Chapter 9: AWS EC2 Instance Types

AWS Cloud EC2 Instance Types.

If EC2 is your “cloud computer rental service” (as we covered last time), then instance types are the different models/specs of those virtual computers. AWS doesn’t give you one generic laptop — they give you hundreds of options, like choosing between a budget phone, gaming rig, server-grade machine, or AI supercomputer.

This is super important because picking the wrong type wastes money or slows your app. Beginners often start with free-tier t3.micro, but real projects need smart choices. Let’s break it down like a real teacher — analogies, naming secrets, families/categories, processor options (Graviton vs Intel vs AMD), examples from Hyderabad/India, and how to pick in 2026.

1. What Are EC2 Instance Types? (Simple Definition)

EC2 instance type = a specific configuration of CPU, RAM (memory), storage options, network speed, and special hardware (like GPUs) that defines your virtual server’s power.

  • Each type belongs to a family (e.g., M = general purpose, C = compute optimized).
  • Families have generations (higher number = newer/better, e.g., M8 > M7 > M6).
  • Within a family/generation, there are sizes (nano, micro, small, medium, large, xlarge, 2xlarge, up to metal-96xl for huge bare-metal servers).

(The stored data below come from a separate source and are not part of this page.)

/-- A write to an address, SIZE or MODE register of a running channel is rejected with cfg_err = 1, changes no state and raises no fault (R161). -/
def Obligations.RejectedWhileRunning : Prop :=
  ∀ (s : State) (k : Nat) (c : Channel) (v : Word) (i : Instr), s.chans[k]? = some c → c.regs.running = true →
    (i = .wrBufferAddrLo k v ∨ i = .wrBufferAddrHi k v ∨ i = .wrDescAddrLo k v ∨ i = .wrDescAddrHi k v ∨ i = .wrLockAddrLo k v ∨
      i = .wrLockAddrHi k v ∨ i = .wrSize k v ∨ i = .wrMode k v) →
    exec i s = .next (s.reply (.written true))

/-- WR of DIRECTION and STATUS: cfg_err = 1 and no state change, at any time (R182, R184). -/
def Obligations.ReadOnlyWrites : Prop :=
  ∀ (s : State) (k : Nat) (c : Channel) (v : Word), s.params.Wf → k < s.params.nChannels → s.chans[k]? = some c →
    (WriteDecodesTo s.params k 6 v (.wrDirection k v) ∧ exec (.wrDirection k v) s = .next (s.reply (.written true))) ∧
    (WriteDecodesTo s.params k 10 v (.wrStatus k v) ∧ exec (.wrStatus k v) s = .next (s.reply (.written true)))

/-- RD and WR of a scratch register, whether channels run or not; every port sees the new value (R185, R186). -/
def Obligations.ScratchAccesses : Prop :=
  ∀ (s : State) (i : Nat) (w v : Word), s.params.Wf → i < s.params.nScratch → s.scratch[i]? = some w →
    (ReadDecodesTo s.params s.params.nChannels i (.rdScratch i) ∧
      exec (.rdScratch i) s = .next (s.reply (.read w false))) ∧
    (WriteDecodesTo s.params s.params.nChannels i v (.wrScratch i v) ∧
      ∃ t, exec (.wrScratch i v) s = .next t ∧ t = { s with cfgOut := .written false, scratch := s.scratch.set i v } ∧
        portScratch t i = some v)

/-- RD and WR of a reserved encoding: a byte offset other than 00, index 11 to 15 of a channel block, an index from N_SCRATCH on in the scratch block, or a block
past it. A read returns 0 with cfg_err = 1; a write changes nothing and returns cfg_err = 1 (R126, R187, R188). -/
def Obligations.ReservedAccesses : Prop :=
  (∀ (s : State) (w : BitVec 16) (d : Word), s.params.Wf →
    (w.toNat % 4 ≠ 0 ∨ (w.toNat / 64 % 512 < s.params.nChannels ∧ 11 ≤ w.toNat / 4 % 16) ∨
      (w.toNat / 64 % 512 = s.params.nChannels ∧ s.params.nScratch ≤ w.toNat / 4 % 16) ∨
      s.params.nChannels < w.toNat / 64 % 512) →
    (w.toNat < 32768 → ∃ a, decode s.params (.cfg w d) = .ok (.rdReserved a)) ∧
    (32768 ≤ w.toNat → ∃ a, decode s.params (.cfg w d) = .ok (.wrReserved a d))) ∧
  ∀ (s : State) (a : BitVec 15) (v : Word),
    exec (.rdReserved a) s = .next (s.reply (.read 0 true)) ∧ exec (.wrReserved a v) s = .next (s.reply (.written true))

/-- Whatever a read access addresses, it decodes, it answers, and it changes no state but the reply; cfg_err = 1 on reserved encodings
only (R160). -/
def Obligations.ReadsChangeNothing : Prop :=
  ∀ (s : State) (w : BitVec 16) (d : Word), ShapeOk s → w.toNat < 32768 →
    ∃ i v e, decode s.params (.cfg w d) = .ok i ∧ exec i s = .next (s.reply (.read v e)) ∧
      (e = true ↔ ∃ a, i = .rdReserved a)

/-- The frame of the 26 register accesses: memory, bus, generator, demultiplexer, environment and parameters are untouched; only the destination register of the
destination channel changes (WR RUNNING also clears offset), and only the destination scratch register. -/
def Obligations.AccessFrame : Prop :=
  ∀ (i : Instr) (s t : State), i.format = .cfg → exec i s = .next t →
    t = { s with chans := t.chans, scratch := t.scratch, faults := t.faults, cfgOut := t.cfgOut } ∧
    (∀ a, readByte t.mem a = readByte s.mem a) ∧
    (∀ f, f ∈ s.faults → f ∈ t.faults) ∧ t.chans.length = s.chans.length ∧ t.scratch.length = s.scratch.length ∧
    (∀ j, destScratch i ≠ some j → t.scratch[j]? = s.scratch[j]?) ∧
    ∀ (j : Nat) (c : Channel), s.chans[j]? = some c → ∃ c', t.chans[j]? = some c' ∧
      c' = { c with regs := c'.regs, offset := c'.offset } ∧
      (destReg i ≠ some (j, .bufferAddr) → c'.regs.bufferAddr = c.regs.bufferAddr) ∧
      (destReg i ≠ some (j, .descAddr) → c'.regs.descAddr = c.regs.descAddr) ∧
      (destReg i ≠ some (j, .lockAddr) → c'.regs.lockAddr = c.regs.lockAddr) ∧
      (destReg i ≠ some (j, .mode) → c'.regs.mode = c.regs.mode) ∧
      (destReg i ≠ some (j, .size) → c'.regs.size = c.regs.size) ∧
      (destReg i ≠ some (j, .running) → c'.regs.running = c.regs.running ∧ c'.offset = c.offset)

/-! ## The requests -/

/-- The one-flit READ requests, each offered and taken: TICKET_READ, LOCK_READ, STATUS_READ and DATA_READ (R304, R306, R307, R308). -/
def Obligations.ReadRequests : Prop :=
  ∀ (s : State) (k : Nat) (c : Channel), s.params.Wf → s.chans[k]? = some c → BusTakes s → s.gen.idx = 0 →
    (∃ f g, FlitIs f 0 c.regs.lockAddr.toNat 4 0 true k ∧ SentOf 1 s.gen g ∧
      exec (.ticketRead k) s = .next { s with gen := g, bus := { s.bus with wire := some f } }) ∧
    (∃ f g, FlitIs f 0 ((c.regs.lockAddr.toNat + 4) % 2 ^ s.params.paddrWidth) 4 0 true k ∧ SentOf 1 s.gen g ∧
      exec (.lockRead k) s = .next { s with gen := g, bus := { s.bus with wire := some f } }) ∧
    (∃ f g, FlitIs f 0 c.regs.descAddr.toNat 12 0 true k ∧ SentOf 1 s.gen g ∧
      exec (.statusRead k) s = .next { s with gen := g, bus := { s.bus with wire := some f } }) ∧
    (∃ f g, FlitIs f 0
        ((c.regs.bufferAddr.toNat + if c.regs.mode = .sharedQueue then 4 * c.sqRd.toNat else c.offset.toNat) % 2 ^ s.params.paddrWidth)
        s.params.burstBytes 0 true k ∧ SentOf 1 s.gen g ∧
      exec (.dataRead k) s = .next { s with gen := g, bus := { s.bus with wire := some f } })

Naming pattern (very useful to decode):

m8g.4xlarge

  • m = family (general purpose)
  • 8 = generation (8th gen, latest in 2026)
  • g = processor modifier (Graviton ARM)
  • .4xlarge = size (4× large = 16 vCPU, 64 GiB RAM typically)

Other modifiers:

  • g = AWS Graviton (ARM, best price/performance ~20–40% cheaper)
  • i = Intel Xeon
  • a = AMD EPYC (often 10% cheaper than Intel)
  • d = local NVMe SSD instance storage
  • n = enhanced networking (higher bandwidth)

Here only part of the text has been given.